Letting go of all of the things that I had invested in for the many pursuits was hard, but I figured it was a sunk cost and remembered my goals and truest passions, took a deep breath, and let them go, hopefully to someone who will actually need and use them regularly. The hardest part, however, was letting go of those great ideas that I didn’t have time for, the hobby that brought up good memories of the past but that I hadn’t picked up in three years, or the hopefulness behind the dream that was to make a positive impact to society or for a cause. It is a daily struggle as a dreamer, artist, and visionary to not take on more “great ideas,” but since I decluttered, the physical aspects of these ambitions and fought against them reentering my mental space I have felt freer and happier and more inspired to pursue the few ambitions, hobbies, and dreams that remain. Which are really quite a lot still. There’s no rule saying I have to pick three and that’s it until I die. I recognize I have to leave room for my interests to evolve along with me and my life circumstances. I could put one down and pick up another or meet my goals in one and start to pursue another; as long as I’m in control and keeping my pursuits manageable and curated like my possessions, then I will feel awesome and be successful.

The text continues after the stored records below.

/-- RMAX and RMIN of a list (R151): an empty list gives the least or greatest value. -/
def pickAll (e : VEnv) (t : Nat) (mx : Bool) (xs : List Nat) : Nat :=
  match xs with
  | [] =>
    if isIntTag t then (if mx then 2 ^ (tagBits t - 1) else 2 ^ (tagBits t - 1) - 1)
    else if mx then signBit t + infMag t else infMag t
  | x :: r =>
    if isIntTag t then
      r.foldl (fun acc y => if (if mx then ival t acc < ival t y else ival t y < ival t acc) then y else acc) x
    else r.foldl (fun acc y => fminmax e.n t mx acc (flushBits e.n t y)) (fminmax e.n t mx (flushBits e.n t x) (flushBits e.n t x))

/-- The format of RSUMW's floating result (R151). -/
def wideSum (t : Nat) : Nat := if t = tagBF16 ∨ t = tagF16 then tagF32 else tagF64

/-- A prefix value of RSUM in one format, by R152 with its Draw index 0 (R152, R153). -/
def scanSum (e : VEnv) (t : Nat) (xs : List Nat) : Nat :=
  if isIntTag t then iwrap t (isum t xs) else sumInto e t t 0 xs

/-- A full scan (R153). R153 lists no tags: va takes those of R151's list, of whose reductions each prefix is one, here and in VSCAN.SEGSUM (DESIGN CHOICE, log 64). -/
def vscan (s : State) (v d a : BitVec 5) (pr : BitVec 2) (rounds : Bool) (f : VEnv → Nat → Nat → List Nat → Nat) : Out :=
  vecOp s v pr fun e c =>
    let t := c.vtype.toNat
    whenTags [needWork e c a.toNat arithTags]
      (let n := lenN c e.cw t
       let xs := c.elems a.toNat t n
       .ok (c.write d.toNat t ((upTo n).map (fun i => f e t i (xs.take (i + 1))))) none (rounds && srUsed e t n))

/-- A VFUNC form (R154): always RNE. -/
def vfunc (s : State) (v d a : BitVec 5) (pr : BitVec 2) (k : Nat) : Out :=
  vecOp s v pr fun e c =>
    let t := c.vtype.toNat
    whenTags [needWork e c a.toNat funcTags]
      (.ok (c.write d.toNat t ((c.elems a.toNat t (lenN c e.cw t)).map (fun x =>
        roundTo e.n t 0 false 0 (vfuncOf k (fval e t x))))) none false)

/-- One VCVT element (R155). -/
def cvtElem (e : VEnv) (src dst mode i x : Nat) : Nat :=
  let v := if isIntTag src then Ex.ofInt (ival src x) else fval e src x
  if isIntTag dst then
    wrap (tagBits dst) (if isIntTag src then
      clamp (intRange true (tagBits dst)).1 (intRange true (tagBits dst)).2 (ival src x)
      else roundToInt e.n true (tagBits dst) mode i v)
  else roundTo e.n dst mode (isNarrow dst) i v

/-- The widened partner of a format (R156). -/
def widerOf (t : Nat) : Option Nat :=
  if t = tagI4 then some tagI8
  else if t = tagI8 then some tagI16
  else if t = tagI16 then some tagI32
  else if t = tagE2M1 then some tagE4M3
  else if t = tagE4M3 ∨ t = tagE5M2 ∨ t = tagE3M2 ∨ t = tagE2M3 then some tagBF16
  else if t = tagBF16 ∨ t = tagF16 then some tagF32
  else if t = tagF32 then some tagF64
  else none

/-- Widen (R156): exact, with canonical NaNs; a subnormal operand is flushed with FTZ (R51). -/
def widenElem (e : VEnv) (t u x : Nat) : Nat :=
  if isIntTag t then iwrap u (ival t x) else roundTo e.n u 0 false 0 (fval e t x)

/-- Narrow (R156): STATUS.RM, saturating into narrow floats and integers. -/
def narrowElem (e : VEnv) (u t i x : Nat) : Nat :=
  if isIntTag t then wrap (tagBits t) (clamp (intRange true (tagBits t)).1 (intRange true (tagBits t)).2 (ival u x))
  else roundTo e.n t 6 (isNarrow t) i (fval e u x)

/-- UNPKLO and UNPKHI (R156). -/
def vunpack (s : State) (v d a : BitVec 5) (pr : BitVec 2) (hi : Bool) : Out :=
  vecOp s v pr fun e c =>
    let t := c.tagOf a.toNat
    match widerOf t with
    | none => .clash (clashWord e 0xFF t a.toNat)
    | some u =>
      let half := cap e.cw t / 2
      .ok (c.write d.toNat u ((upTo half).map (fun i =>
        widenElem e t u (c.elem a.toNat t (if hi then half + i else i))))) none false

/-- The scale half `j` of a register tagged I16 (R157). -/
def Vec.scaleHalf (c : Vec) (r j : Nat) : Nat := c.elem r tagI16 j

/-- VSCL and VQNT element: a zero or NaN scale decides before the element's own value (R157). -/
def scaled (e : VEnv) (t u mode i x sc : Nat) (divide : Bool) (sat : Bool) : Nat :=
  match scaleOf sc with
  | .zero => 0
  | .nan => if isIntTag u then 0 else if hasNaN u then canonNaN u else 0
  | .val dy =>
    let v := fval e t x
    let y := if divide then exDiv v dy.toEx else exMul v dy.toEx
    if isIntTag u then wrap (tagBits u) (roundToInt e.n true (tagBits u) mode i y) else roundTo e.n u mode sat i y

/-- The largest magnitude VQNT may produce (R158): as an exact value. -/
def quantMax (e : VEnv) (t : Nat) : Ex :=
  if t = tagI8 then Ex.ofInt 127 else if t = tagI4 then Ex.ofInt 7 else valueOf t e.n.nmode (maxMag t e.n.nmode)

/-- Binary descent over the ordered S12 values 0x010 to 0xFEF: the least that satisfies the bound (R158). -/
def leastScaleBin (m mx : Ex) : Nat → Nat → Nat → Nat
  | 0, lo, _ => lo
  | k + 1, lo, hi =>
    if hi ≤ lo then lo
    else
      let mid := (lo + hi) / 2
      let okMid : Bool := match scaleOf mid with
        | .val dy => exCmp m (exMul mx dy.toEx) != .gt
        | _ => true
      if okMid then leastScaleBin m mx k lo mid else leastScaleBin m mx k (mid + 1) hi

/-- The scale of one VAMAX group (R158). -/
def groupScale (e : VEnv) (t u : Nat) (xs : List Nat) : Nat :=
  let vs := xs.map (fun x => (fval e t x).abs)
  if vs.any (fun v => v.isNaN || v.isInf) then 0xFF0
  else
    let m := vs.foldl (fun acc v => if exCmp acc v == .lt then v else acc) (.fin false 0 0 false)
    if m.isZero then 0x000
    else leastScaleBin m (quantMax e u) 13 0x010 0xFEF

/-- VSETL: Grant a vector length for a format and set VL and VTYPE (R143). It reads nothing of its context, and so waits for no older block (R139, R442). -/
def execVsetl (v : BitVec 5) (t0 : BitVec 9) (a : BitVec 4) (pr : BitVec 2) (s : State) : Out :=
  let idx := s.dev.focus.idx
  .next (s.fire { pr := pr, operands := 1, oldest := false, lsid := none, vsid := some v.toNat, need := .nothing }
    (onBlock fun h b l _ =>
      if l.null then (b.resolveV idx (some v.toNat)).deliver t0 tokNull
      else
        let grant := Nat.min l.lo.toNat (cap h.cwidth.toNat a.toNat)
        ((b.leave (.len (BitVec.ofNat 13 grant) a)).resolveV idx (some v.toNat)).deliver t0 (tokOf (BitVec.ofNat 64 grant))))
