/-! Taking a fault (R26, R369, R480) -/

/-- An instruction that has not fired could fire with the tokens that stand there (R23). -/
def couldFire (b : Block) (p : Nat × Instr) : Bool :=
  let i := p.2
  let turn := (vsidOf i).all (b.turnFor (vecNeed i))
  !b.fired.contains p.1 &&
  (match predVerdict (predField i) b p.1 with
   | .wait => false
   | .nullified => turn
   | .go => turn && (upTo (operandCount i)).all (fun k => (b.tok (4 * p.1 + k)).isSome))

/-- A request that can still be answered without another step of the block (R163, R169, R213). -/
def couldAnswer (b : Block) (r : Req) : Bool :=
  match r.kind with
  | .load _ _ => b.lsidTurn r.lsid
  | .vload _ _ _ _ _ => b.lsidTurn r.lsid
  | .vdone _ _ v _ => b.vsidTurn v
  | .atomic _ _ _ _ => b.lsidTurn r.lsid
  | .acq _ _ => b.lsidTurn r.lsid
  | .tensor t => b.vsidTurn t.vsid
  | .mwait _ => tensorsIssued b
  | _ => true

/-- The block-incomplete condition of the oldest block (R26): nothing on its way, nothing able to fire, and something missing. -/
def Block.stuck (b : Block) : Bool :=
  !b.complete && b.faults.isEmpty &&
  (readSlots b.hdr).all (fun r => b.injected.contains r.k) &&
  !(b.reqs.any (couldAnswer b)) && !((decoded b.code).any (couldFire b))

/-- A load fault that EMUL can hold: one of precision G, found at the home, and not the deferred-store fault (R369, R379). -/
def Block.emulFault (b : Block) (f : FaultRec) : Bool :=
  f.late && f.cause != 0x18 && b.reqs.any (fun r => 32 + r.idx == f.word && (match r.kind with | .load _ _ => true | _ => false))

/-- Take fault `f` of the oldest block (R369): a bound block, or a load held for emulation, stays; the younger blocks go. -/
def State.takeBlockFault (s : State) (hn : Nat) (b : Block) (f : FaultRec) : State :=
  let h := s.hart hn
  let hold := h.emul && b.emulFault f
  let s1 := if hold = true ∨ b.bound = true then s.setHart hn (h.discardYounger b.tag) else s
  let s2 : State := { s1 with dev := s1.dev.takeFault hn (some b) f hold }
  s2.setHart hn { s2.hart hn with emulHeld := hold }

/-- The notice that a wait of a committed item meets (R281): an ord wait, a fence's drain, a REL, release work. -/
def Hart.waitNotice (h : Hart) : Option Notice :=
  h.posted.findSome? (fun p => if p.status = 0 ∨ p.status = 4 ∨ p.status = 7 then h.noticeIn p.ord else none)

/-- FAULT_TAKE: The oldest block with a recorded fault takes it, discards and freezes the core (R480); also the block-incomplete fault (R26), a reported watchpoint between blocks (R381), which an idle hart, having no block boundary to stop at, only reports (log 60), and a deferred store that a committed wait meets (R281). -/
def execFaultTake (hart : Nat) (s : State) : Out :=
  let h := s.hart hart
  .next (if h.run = .idle then
      match h.pending with
      | f :: fs => { s with dev := (s.dev.setHart hart { h with pending := fs }).sendPacket (deviceRow (placeOfHart hart)) { packetOf s.dev hart h none f false false with task := 0 } }
      | [] => s
    else if h.run != .running || h.thalt then s
    else
      match h.waitNotice with
      | some n => { s with dev := s.dev.takeFault hart none (deferredFault n 0xFFFF) false }
      | none =>
        match h.blocks with
        | [] =>
          match h.pending with
          | f :: fs =>
            let s1 := s.setHart hart { h with pending := fs }
            { s1 with dev := s1.dev.takeFault hart none f false }
          | [] => s
        | b :: _ =>
          match pickFault b.faults with
          | some f => s.takeBlockFault hart b f
          | none => if b.stuck then s.takeBlockFault hart b (plainFault 0x04 0xFFFF) else s)

/-! Slate cores (R283) -/

/-- OCHRE_PACKET_ENQUEUE: A stopped sender's packet enters the Slate queue once room frees (R283); a port change that waited for an AGE to be free of its packet follows. -/
def execOchrePacketEnqueue (row : Nat) (s : State) : Out :=
  let q := mget [] s.dev.slateq row
  .next (match s.dev.senders.find? (fun x => x.1 == row) with
    | some x =>
      if q.length < 64 then
        let s1 : State := { s with dev := { s.dev with slateq := mset [] s.dev.slateq row (q ++ [x.2]), senders := s.dev.senders.erase x } }
        if x.2.agent = 2 then s1.runWaiting x.2.place else s1
      else s
    | none => s)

Living simple has changed the way I look, not only at my belongings, but at my life, myself, my time, my resources, and my ambitions. Life is short and we only have a finite amount of resources to accomplish our truest calling and desires before we die. You are in control of curating your life, of editing out the negative and making room for the beautiful. Let what you own, how you live, what you spend, what you eat, the people you hang out with, and your ambitions support the lifestyle and beliefs you choose to promote in your life so that you can reach your goals and live your dreams. When you are not weighed down and overwhelmed by physical or mental clutter and distractions, you are free to live your life more fully and pursue the things that are most important.